Docker Compose health check:

```yaml
services:
  odd-platform:
    image: ghcr.io/opendatadiscovery/odd-platform:latest
    healthcheck:
      test: ["CMD", "wget", "--quiet", "--tries=1", "--spider", "http://localhost:8080/actuator/health"]
      interval: 10s
      timeout: 5s
      retries: 12
      start_period: 60s
```

{% hint style="info" %}
On a fresh database the platform runs its schema migrations during startup, so the first boot takes noticeably longer than subsequent ones. Size `initialDelaySeconds` / `start_period` for the first-boot case, or a restart loop can kill the platform mid-migration.
{% endhint %}

## Prometheus metrics

`GET /actuator/prometheus` exposes the platform's runtime metrics (JVM, HTTP server, connection pools) in the Prometheus text format, backed by the bundled Micrometer Prometheus registry. Like the health endpoint, it requires no authentication. A minimal scrape configuration:

```yaml
scrape_configs:
  - job_name: odd-platform
    metrics_path: /actuator/prometheus
    static_configs:
      - targets: ["odd-platform.your-domain.com:8080"]
```

This endpoint is the platform's *operational* telemetry about itself. It is unrelated to the [Metrics Ingestion](/features/active-platform-features/metrics-ingestion.md) feature, which ingests data-quality metrics *about your datasets* (and whose optional `metrics.storage: PROMETHEUS` backend is a separate, operator-run Prometheus instance).
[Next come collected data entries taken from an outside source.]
-- ==== Sys2Proof/Certificates/Slice0/Obligations.lean ====
section
/-! DEFINITION. The statements for the provers. -/
open Sys2Proof Sys2Proof.Machine Sys2Proof.Machine.Reg

/-! ### The block as a whole -/

/-- A step with a command at the front of the queue is that command's effect on the machine with the queue's rest. The model's own
choices it rests on: log entries 2, 132. -/
def Obligations.StepRunsFront : Prop :=
  ∀ (c : Instr) (r : List Instr) (s : State), step (s.withQueue (c :: r)) = exec c (s.withQueue r)

/-- Every well-formed command completes in every state, and leaves the commands that wait alone. Every 32-bit word is a
well-formed engine command, an illegal one included, and the words of R83's two examples are the commands that it names (R82
to R84). The model's own choices it rests on: log entries 1, 3, 124, 125. -/
def Obligations.EveryCommandCompletes : Prop :=
  (∀ (c : Instr) (s : State), c.wf = true → ∃ t, exec c s = .next t ∧ t.pending = s.pending) ∧
  ((∀ (t g w : Nat) (err : Ecc), g < 64 → w < 2 ^ 32 → (decodeEngine t g w err).wf = true) ∧
  (∀ (t g : Nat) (err : Ecc), decodeEngine t g 0x04C48000 err = .addR t g ⟨3, 1, 2, false, 0⟩ ∧
    decodeEngine t g 0x91C12900 err = .edge t g ⟨7, 0, false, 9, 1, 1, 0⟩))

/-- A command that is not well formed, in that it names a unit or a value the block does not have, stops with the fault
noSuchUnit. The model's own choices it rests on: log entry 125. -/
def Obligations.StopsOnlyIllFormed : Prop :=
  ∀ (c : Instr) (s : State), c.wf = false → exec c s = .fault .noSuchUnit

/-- What a step keeps: the memories' canonical form, and that of the waiting commands being well formed. The model's own choices
it rests on: log entries 5, 125, 132. -/
def Obligations.StepKeepsInv : Prop :=
  ∀ (s t : State), s.Inv = true → step s = .next t → t.Inv = true

/-- The machine after reset meets the invariant. What reset leaves in registers the manual gives a value (R6, R41, R46, R47). The
model's own choices it rests on: log entries 5, 6. -/
def Obligations.ResetState : Prop :=
  (State.reset.Inv = true) ∧
  (State.reset.rd MESHSTAT.LASTPORT = 0xFF ∧ State.reset.on SPINESTAT.CALDONE = false ∧
  (∀ g, g < 64 → State.reset.phys g = g) ∧
  (∀ k, k < 18 → State.reset.rd RATESET.RATE k = 0x40000000) ∧
  (∀ k, 1 ≤ k → k < 17 → State.reset.rd TBCTL.RUN k = 0 ∧ State.reset.rd TBCTL.MODE k = 1) ∧
  State.reset.rd TBCTL.RUN 0 = 1 ∧ State.reset.rd TBCTL.RUN 17 = 1 ∧ State.reset.mem.sram = [])

/-! ### Registers, shared SRAM and the mesh (chapters 0, 1 and 11) -/

/-- A write that its source may make reaches a register, which takes its own effect; a plain register takes the word in its
writable bits (R10, R11). A read that comes through answers the register's word and clears its RC bits, so SRAMCE reads back
and is cleared. A write its source may not make changes nothing but the count of drops and the report of it (R274); where
nothing is implemented it changes nothing (R11). The model's own choices it rests on: log entries 1, 136, 138, 139. -/
def Obligations.RegisterAccess : Prop :=
  ((∀ (t off : Nat) (src : Src) (w : Word) (s : State), src.ok = true → off < 0x4000000 → off % 4 = 0 →
    s.applies src off = true → spareOf off = none → s.windowOf off = none →
    ¬ (0x300000 ≤ off ∧ off < 0x308000) → ¬ (0x440000 ≤ off ∧ off < 0x540000) →
    exec (.registerWrite t src off 4 w) s = .next (((s.advance t).regWrite src off w).withQueue s.pending)) ∧
  (∀ (t : Nat) (i : Nat) (w : Word) (s : State), i < 32 → s.applies (.fn 0) (GSTARTMASK.SEL.adr 0 i) = true →
    ∃ u, exec (.registerWrite t (.fn 0) (GSTARTMASK.SEL.adr 0 i) 4 w) s = .next u ∧
      u.reg (GSTARTMASK.SEL.adr 0 i) = w ∧ (∀ a, a ≠ GSTARTMASK.SEL.adr 0 i → u.reg a = s.reg a) ∧ u.mem = s.mem) ∧
  (∀ (t off : Nat) (src : Src) (r : RegRow) (s : State), src.ok = true → off < 0x4000000 → off % 4 = 0 →
    s.readable src off = true → spareOf off = none → s.windowOf off = none → ¬ (0x300000 ≤ off ∧ off < 0x310000) →
    (∀ k, blkOf off ≠ some (.tb, k, 8)) → (∀ i l, blkOf off ≠ some (.sp, i, l)) → regRow off = some r →
    ∃ u, exec (.readClearAccess t src off 4) s = .next u ∧ onlyRegs s u ∧
      u.resp = ⟨.ok, (toBytes 4 ((s.advance t).view src off)).map (·.toNat)⟩ ∧
      u.reg off = s.reg off &&& ~~~(BitVec.ofNat 32 r.rc) ∧ (∀ a, a ≠ off → u.reg a = s.reg a)) ∧
  (∀ (t : Nat) (s : State), s.readable (.fn 0) (SRAMCE.COUNT.adr 0 0) = true →
    ∃ u, exec (.readClearAccess t (.fn 0) (SRAMCE.COUNT.adr 0 0) 4) s = .next u ∧
      u.resp = ⟨.ok, (toBytes 4 (s.reg (SRAMCE.COUNT.adr 0 0)).toNat).map (·.toNat)⟩ ∧ u.reg (SRAMCE.COUNT.adr 0 0) = 0 ∧
      (∀ a, a ≠ SRAMCE.COUNT.adr 0 0 → u.reg a = s.reg a) ∧ u.mem = s.mem)) ∧
  (∀ (t f off : Nat) (w : Word) (s : State), f < 17 → off < 0x4000000 → off % 4 = 0 → s.pw.gnd = false →
    s.holds (.fn f) off = false → s.mayWrite (.fn f) off = false → spareOf off = none → s.windowOf off = none →
    ¬ (0x300000 ≤ off ∧ off < 0x308000) → ¬ (0x440000 ≤ off ∧ off < 0x540000) →
    (regRow off ≠ none → ∃ u, exec (.registerWrite t (.fn f) off 4 w) s = .next u ∧
      u.rd FNSTAT.AUTHDROP f = satTo (2 ^ FNSTAT.AUTHDROP.len - 1) (s.rd FNSTAT.AUTHDROP f + 1) ∧
      (∀ a, a ≠ FNSTAT.AUTHDROP.adr f 0 → evReg a = false → u.reg a = s.reg a) ∧ u.mem = s.mem) ∧
    (regRow off = none → exec (.registerWrite t (.fn f) off 4 w) s = .next (s.advance t)))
## Security considerations

The unauthenticated reachability that makes `/actuator/health` convenient for probes applies to the entire `/actuator/**` namespace — including `env` and `info`, which are also enabled in the bundled configuration. Canonical hardening guidance (separate management port, firewalling the path, restricting the exposed endpoint set) lives at [Management endpoint exposure and credential hygiene](/configuration-and-deployment/odd-platform.md#management-endpoint-exposure-and-credential-hygiene). If you restrict the exposed set with `management.endpoints.web.exposure.include`, keep `health` (and `prometheus`, if you scrape it) so your probes keep working.